フォロワーさんの数が数千、1万位上あるアカウントかつ、商業的な匂いがするものは戦略的に「いいね」をひつとでも増やしたいという心理があるのではないかと考えます。100、200と「いいね」が付いているにも拘らず、「いいねをもっと増やして、商業的に成功したい」という気持ちから、自分の「いいね」を増やす行動をする人がいます。こうした戦略的いいねを多用してくる人はこじれると少し危険かも知れません。

この背景にあるのは強い欲です。心理背景から考えると、別にアカウントを持っていて、そこからも「いいね」を押してくる人も多いはずです。一般的な人から理解されにくい行動ですが、人の欲とは無尽蔵なものです。またこうしたアカウントのツイートの内容が「自分は正しい」「あいつは悪い」といった好戦的なものが含まれていると危険です。この欲の深さは「自分の商材を売りたい」「サービスを普及させたい」というものを超えて、他人を攻撃する裏の顔を持っている可能性を考えます。

またセルフいいねが強い欲の形としてあるような人は、次第に「いいね」をしてもらえることが礼儀だと強く感じたり、恋愛表現の一つのような錯覚を持ってくる人もいます。「この間のぼくの投稿に、なんでいいねをしてくれないの」というDMが来ることもあってそれは恐怖です。
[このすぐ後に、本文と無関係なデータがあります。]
-- ==== Sys2Proof/Config.lean ====
section
/-! DEFINITION. What the part fixes (00_scope.md, "Fixed numbers of the part", and the constants that
single rules name), and the free values: constants without a body, one for each value the spec leaves
open. -/

namespace Sys2Proof.Config

/-- A sub-block, house samples (R3). -/
def subBlock : Nat := 4800
/-- House samples between GPI sample instants (R4). -/
def gpiPeriod : Nat := 48
/-- Words of a page of delay memory (04, opening). -/
def pageWords : Nat := 1024
/-- Pages of the pool (R59). -/
def poolPages : Nat := 2048
/-- The longest delay line length (04 section 4.2). -/
def maxLine : Nat := 384000
/-- The largest total target latency (R64). -/
def maxTarget : Nat := 384120
/-- The largest trim either way (R63). -/
def maxTrim : Nat := 48000
/-- House samples of every fade (00_scope.md, Units). -/
def fadeLen : Nat := 240
/-- House samples between slew steps (R73). -/
def slewPeriod : Nat := 32
/-- The largest difference AUTO slews over (R72). -/
def autoSlewLimit : Nat := 960
/-- Frames of a measurement window (R17). -/
def windowFrames : Nat := 4096
/-- Ticks from a frame edge to the signal expiry (R16). -/
def signalTicks : Nat := 24576
/-- The ratio of a clean 48 kHz feed, and the unity multiplier: 2^20 (00_scope.md, Units). -/
def unity : Nat := 1048576
/-- Input frames at which the converter's depth is centred (02 section 2.5). -/
def centreDepth : Nat := 32
/-- Input frames over which words that repeat are seen to do so, and within which content at a free gain has a part in a word (log
entry 6). -/
def steadySpan : Nat := 512
/-- Samples of a multiplier ramp (R114). -/
def rampLen : Nat := 4800
/-- The counts that stop at 65,535. -/
def count16 : Nat := 65535
/-- The counts that stop at 2^32 − 1 (R91, and the recorded count of 10 section 10.1). -/
def count32 : Nat := 4294967295
/-- Lines at or below which a waiting request is taken (R188). -/
def takeLevel : Nat := 40
/-- Lines the held-notice list can hold (R189). -/
def heldMax : Nat := 16
/-- Characters of the receive line buffer (R186). -/
def rxMax : Nat := 160
/-- Records of the GPI event FIFO (R157). -/
def gpiFifoMax : Nat := 32
/-- Entries of the take queue (R176). -/
def takeMax : Nat := 32
/-- Words of the probe's history ring (R122). -/
def probeRing : Nat := 24000
/-- Words of an envelope window (R123). -/
def envelopeLen : Nat := 48

/-- FREE VALUE. The word that says which of the words beside its value the converter delivers outside the exact case of
R30 ("the reconstructed words are not set out in this manual"), as a function of what the rule forms it from: the nominal
ratio of the class, the tracked ratio, the fraction of the position, and the channel's words on each side of the
position, the nearest first (log entry 6). -/
opaque reconstruct (nominal tracked : Nat) (fraction : Rat) (before after : List Sample) : Sample

/-- FREE VALUE. What the converter makes of the content for which R30 states no gain, from 20 kHz up, but for what it removes, and
at half the frame rate: the weight of that content at the frame `offset` frames after the one at or before the position
(log entry 6). -/
opaque weight (nominal tracked : Nat) (fraction : Rat) (offset : Int) : Rat

/-- FREE VALUE. The words of the frames yet to come, the next first, on a channel whose words received do not repeat: R30 gives
the value of the source channel's signal between its frames, and near half the frame rate of a 32k feed that value depends on
frames which have not arrived (log entry 6). -/
opaque coming (nominal tracked : Nat) (received : List Sample) : List Sample

/-- FREE VALUE. Whether the take of a boundary is applied before the delay lines take that boundary:
R181 gives the outcome of either order and fixes neither. -/
opaque takeBeforeLines : Nat → Bool

/-- FREE VALUE. The CRC-32 of a profile image: "The value of the CRC-32 depends on the layout of the image
in the store, which is not host-visible; it is determined by the snapshot alone" (R192). -/
opaque crc32 {Image : Type} (image : Image) : BitVec 32

end Sys2Proof.Config
end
「いいね」はいいねなんだけど、いいねだけではなくて、よくつけ忘れることがある「既読サイン」ぐらいの認識で良いと思います。こうした感覚を持っている人の中には自分の投稿から、いいねの数が少ないものを削除する人もいます。いやいや私は勲章だと思いますよ。SNSという戦場を走り抜けたひとつの勲章です。

いいねの数はある人にとっては優越感にもなり、ある人には劣等感にもなります。これが歪むのが怖いです。

そして基本的に自分の投稿を「好き」と言えて、それは自我自賛だ、痛い人だなどと言わない社会になって欲しいものです。攻撃コメントを自動的に抑制する機能などがこれから増えてくるといいのですが。ツイッターに新しい機能がツイッター。